/-- The EWU's start-up: parameters taken in STOPPED; entry and start-up answer taken together, whichever comes first; at
the entry the rings are precharged with 1024 assumed records of e_avg or left empty, epoch 1 begins and the timer runs.
Under full precharge the initial allowance is exactly the average energy. That a held entry is taken in the step that
brings the answer is the model's choice (log 15), as is that G0's allowance notice stands before G1's (log 37). (Where the
parameters are the last the entry to RUN waits for, the entry follows in the same step: log 36.) -/
def Obligations.WindowUnitStartsUp : Prop :=
  ((∀ x s, s.ewu.state = .stopped →
      exec (.ewuLimitsDelivery x) s =
        .next (State.enterRunWhenDelivered
          { s with ewu := { s.ewu with params := x }, notices := s.notices.erase (.ewuLimitsDelivery x) })) ∧
    (∀ a s, s.ewu.state = .stopped → s.ewu.heldEntry = none →
      exec (.startupPolicyAnswer a) s =
        .next { s with
          ewu := { s.ewu with startupAnswer := some a }
          notices := s.notices.erase (.startupPolicyAnswer a) }) ∧
    (∀ at_ s, s.ewu.state = .stopped → s.ewu.startupAnswer = none →
      exec (.ewuEntryToRun at_) s =
        .next { s with
          ewu := { s.ewu with heldEntry := some at_ }
          notices := s.notices.erase (.ewuEntryToRun at_) }) ∧
    ∀ at_ a s c, s.ewu.state = .stopped →
      (c = .ewuEntryToRun at_ ∧ s.ewu.startupAnswer = some a ∨
        c = .startupPolicyAnswer a ∧ s.ewu.heldEntry = some at_) →
      ∃ t, exec c s = .next t ∧ t = { s with ewu := t.ewu, notices := t.notices } ∧ t.ewu.state = .steady ∧
        t.ewu.epochIndex = 1 ∧ t.ewu.timer = some (at_ + BitVec.ofNat 32 (s.ewu.params.tMs * 1000)) ∧
        t.ewu.scenario = a.scenario ∧ t.ewu.params = s.ewu.params ∧
        t.notices = s.notices.erase c ++
          [.groupAllowanceNotice .g0 t.ewu.groups.g0.figures.power,
            .groupAllowanceNotice .g1 t.ewu.groups.g1.figures.power] ∧
        ∀ g, (t.ewu.groups.get g).limits = a.limits.get g ∧
          (t.ewu.groups.get g).ring =
            (match s.ewu.params.precharge with
            | .full => List.replicate 1024
                { epochIndex := 0
                  energy := BitVec.ofNat 40 (epochEnergy (a.limits.get g).avg s.ewu.params.tMs)
                  assumed := true
                  strikes := 0
                  scenario := a.scenario }
            | .empty => []) ∧
          (t.ewu.groups.get g).figures =
            figuresOf (t.ewu.groups.get g).ring (a.limits.get g) s.ewu.params.tMs) ∧
  (∀ (l : GroupLimits) (tMs scenario : Nat), 2 ≤ l.window → l.window ≤ 1024 → l.floor.toNat ≤ l.avg.toNat → tMs ≤ 500 →
      (figuresOf (prechargedRing .full (epochEnergy l.avg tMs) scenario) l tMs).eAllow.toNat = epochEnergy l.avg tMs)
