-- ==== Sys2Proof/Laws/Slots.lean ====
section
/-! SUPPORT. What the ports and slots keep (R148 to R152). -/

namespace Sys2Proof.Machine

/-- ANNOUNCE is permitted on ports A and B. -/
theorem announce_permitted (p) (hp : p ≠ Port.portC) : Kind.permitted .announce p = true :=
    by cases p <;> first | rfl | exact absurd rfl hp

/-- An ANNOUNCE that is delivered. -/
theorem requestFrame_announce (p chain k code d strap) (s : State) (hp : p ≠ Port.portC) (h : StartsFree s p) :
    requestFrame p (.announce chain k code d) strap s =
      deliver p (.announce chain k code d) strap (s.frameEnded p (.announce chain k code d)) :=
  requestFrame_delivered _ _ _ _ h.1 (.inr h.2) rfl (announce_permitted _ hp)

/-! ### The ANNOUNCEs that wait -/

/-- The ANNOUNCEs of a port that the BAU holds. -/
def heldAnnounces (s : State) (p : Port) : List BauEvent := s.bau.held.filter (BauEvent.announcesOn p)

/-- A port awaits an answer exactly when the BAU holds an ANNOUNCE of it. -/
theorem awaitsAnswer_false_iff (s : State) (p : Port) : s.awaitsAnswer p = false ↔ heldAnnounces s p = [] := by
  simp only [State.awaitsAnswer, heldAnnounces, List.any_eq_false, List.filter_eq_nil_iff]

theorem awaitsAnswer_congr {s t : State} {p : Port} (h : heldAnnounces t p = heldAnnounces s p) :
    t.awaitsAnswer p = s.awaitsAnswer p := by
  have := awaitsAnswer_false_iff s p
  have := awaitsAnswer_false_iff t p
  cases hs : s.awaitsAnswer p <;> cases ht : t.awaitsAnswer p <;> simp_all

/-- A port with select low awaits no answer. -/
theorem awaits_of_selectLow {s : State} (h : PortsInv s) {p} (hl : (s.ports.get p).selectLow = true) :
    s.awaitsAnswer p = false := by
  cases ha : s.awaitsAnswer p
  · rfl
  · have := (h.2.2.2 p ha).2.2.2.1
    rw [hl] at this; cases this

/-! ### What keeps the ports legal -/

/-- A slot that waits for no operation. -/
def SlotFree (x : Slot) : Prop := x = .empty ∨ ∃ r, x = .ready r ∧ r.payload.length ≤ 60

/-- A slot that waits for nothing is legal. -/
theorem slotInv_free {s : State} {p} (h : SlotFree (s.ports.get p).slot) : SlotInv s p := by
  simp only [SlotInv]
  rcases h with h | ⟨r, h, hr⟩ <;> simp [h]
  exact hr

/-- A change of one port that keeps it legal: its slot and frame stand, or the port awaits nothing and its new slot is one
a port may hold. -/
def PortStep (s : State) (q : Port) (c : Cpi) : Prop :=
  FrameInv c ∧
    ((c.slot = (s.ports.get q).slot ∧ c.frame = (s.ports.get q).frame ∧ c.selectLow = (s.ports.get q).selectLow) ∨
      (s.awaitsAnswer q = false ∧ (c.slot = (s.ports.get q).slot ∨ SlotFree c.slot) ∧ (q ≠ .portC → ModemSlotInv c)))

/-- A port as it stands. -/
theorem portStep_same {s : State} (h : PortsInv s) (q) : PortStep s q (s.ports.get q) :=
  ⟨(h.2.1 q).2, .inl ⟨rfl, rfl, rfl⟩⟩

/-- A modem's port between two frames may hold any slot that waits for nothing. -/
theorem modemSlotInv_free {c : Cpi} (hs : SlotFree c.slot) (hf : c.frame = none) : ModemSlotInv c := by
  refine ⟨fun k hk => ?_, fun f r h => by rw [hf] at h; cases h⟩
  rcases hs with h | ⟨r, h, -⟩ <;> rw [h] at hk <;> cases hk

/-- Ports that keep legal, with the ANNOUNCEs that wait as they were: what the slots' operations ask of the loader is
left to the caller. -/
theorem portsInv_step {s t : State} (h : PortsInv s) (ht : TransferInv t.pld)
    (hb : ∀ q, heldAnnounces t q = heldAnnounces s q) (hp : ∀ q, PortStep s q (t.ports.get q))
    (hs : ∀ q, SlotInv t q) : PortsInv t := by
  refine ⟨ht, fun q => ⟨hs q, (hp q).1⟩, fun q hq => ?_, fun q ha => ?_⟩
  · rcases (hp q).2 with ⟨h1, h2, -⟩ | ⟨-, -, h3⟩
    · have := h.2.2.1 q hq
      exact ⟨fun k => by rw [h1]; exact this.1 k, fun f r => by rw [h1, h2]; exact this.2 f r⟩
    · exact h3 hq
  · rw [awaitsAnswer_congr (hb q)] at ha
    rcases (hp q).2 with ⟨h1, h2, h3⟩ | ⟨h1, -⟩
    · obtain ⟨a, b, c, d, e⟩ := h.2.2.2 q ha
      exact ⟨a, h1.trans b, h2.trans c, h3.trans d, by rw [show List.filter _ _ = _ from hb q]; exact e⟩
    · rw [ha] at h1; cases h1

/-- The loader and the ANNOUNCEs that wait stand, and every port keeps legal. -/
theorem portsInv_keep {s t : State} (h : PortsInv s) (hl : t.pld = s.pld)
    (hb : ∀ q, heldAnnounces t q = heldAnnounces s q) (hp : ∀ q, PortStep s q (t.ports.get q)) : PortsInv t := by
  refine portsInv_step h (by rw [hl]; exact h.1) hb hp fun q => ?_
  have h2 : (t.ports.get q).slot = (s.ports.get q).slot ∨ SlotFree (t.ports.get q).slot := by
    rcases (hp q).2 with ⟨h2, -⟩ | ⟨-, h2, -⟩
    · exact .inl h2
    · exact h2
  rcases h2 with h2 | h2
  · have := (h.2.1 q).1
    simp only [SlotInv, operationFor, h2, hl] at this ⊢
    exact this
  · exact slotInv_free h2

/-- The loader, the ports and the ANNOUNCEs that wait stand. -/
theorem portsInv_same {s t : State} (h : PortsInv s) (hl : t.pld = s.pld) (hp : t.ports = s.ports)
    (hb : t.bau.held = s.bau.held) : PortsInv t :=
  portsInv_keep h hl (fun q => by simp only [heldAnnounces, hb]) fun q => by rw [hp]; exact portStep_same h q

/-- One port replaced. -/
theorem portsInv_setPort {s : State} (h : PortsInv s) (p) (c : Cpi) (hc : PortStep s p c) : PortsInv (s.setPort p c) := by
  refine portsInv_keep h rfl (fun _ => rfl) fun q => ?_
  rw [State.setPort_ports, PerPort.get_set]
  split
  · subst_vars; exact hc
  · exact portStep_same h q

/-- A port whose request is being judged: no frame is open, nothing awaits, and a modem's slot is EMPTY. -/
def Asked (s : State) (p : Port) : Prop :=
  s.awaitsAnswer p = false ∧ (s.ports.get p).frame = none ∧ (s.ports.get p).selectLow = false ∧
    (p ≠ .portC → (s.ports.get p).slot = .empty)

/-- One port answered, that awaits nothing and has no frame open. -/
theorem portsInv_answer {s : State} (h : PortsInv s) (p st k) (b : List Byte) (hb : b.length ≤ 60)
    (ha : s.awaitsAnswer p = false) (hf : p ≠ .portC → (s.ports.get p).frame = none) : PortsInv (s.answer p st k b) :=
  portsInv_setPort h p _ ⟨(h.2.1 p).2, .inr ⟨ha, .inr (.inr ⟨_, rfl, hb⟩), fun hp =>
    modemSlotInv_free (.inr ⟨_, rfl, hb⟩) (hf hp)⟩⟩

/-- The port of a request answered. -/
theorem portsInv_answerAsked {s : State} (h : PortsInv s) {p} (hk : Asked s p) (st k) (b : List Byte)
    (hb : b.length ≤ 60) : PortsInv (s.answer p st k b) :=
  portsInv_answer h p st k b hb hk.1 fun _ => hk.2.1

/-! ### The BAU's events -/

/-- An ANNOUNCE taken. -/
theorem portsInv_takeAnnounce {s : State} (h : PortsInv s) (p c k code d) (ha : s.awaitsAnswer p = false)
    (hf : p ≠ .portC → (s.ports.get p).frame = none) : PortsInv (takeAnnounce p c k code d s) := by
  simp only [takeAnnounce]
  split
  · exact portsInv_answer h _ _ _ _ (by simp) ha hf
  · rename_i i _
    have e : (acceptAnnounce i k code d s).ports = s.ports ∧ (acceptAnnounce i k code d s).pld = s.pld ∧
        (acceptAnnounce i k code d s).bau.held = s.bau.held := by
      simp only [acceptAnnounce]; split <;> exact ⟨rfl, rfl, rfl⟩
    refine portsInv_answer (portsInv_same h e.2.1 e.1 e.2.2) _ _ _ _ ?_ ?_ ?_
    · simp [announcePayload, ceilingBytes_length]
    · simpa [State.awaitsAnswer, e.2.2] using ha
    · simpa [e.1] using hf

■ Problem requirements
Using the material above, quote the first line and each line after it, stopping at and including the line that holds "parameters are the".

■ Expected answer
/-- The EWU's start-up: parameters taken in STOPPED; entry and start-up answer taken together, whichever comes first; at
the entry the rings are precharged with 1024 assumed records of e_avg or left empty, epoch 1 begins and the timer runs.
Under full precharge the initial allowance is exactly the average energy. That a held entry is taken in the step that
brings the answer is the model's choice (log 15), as is that G0's allowance notice stands before G1's (log 37). (Where the
parameters are the last the entry to RUN waits for, the entry follows in the same step: log 36.) -/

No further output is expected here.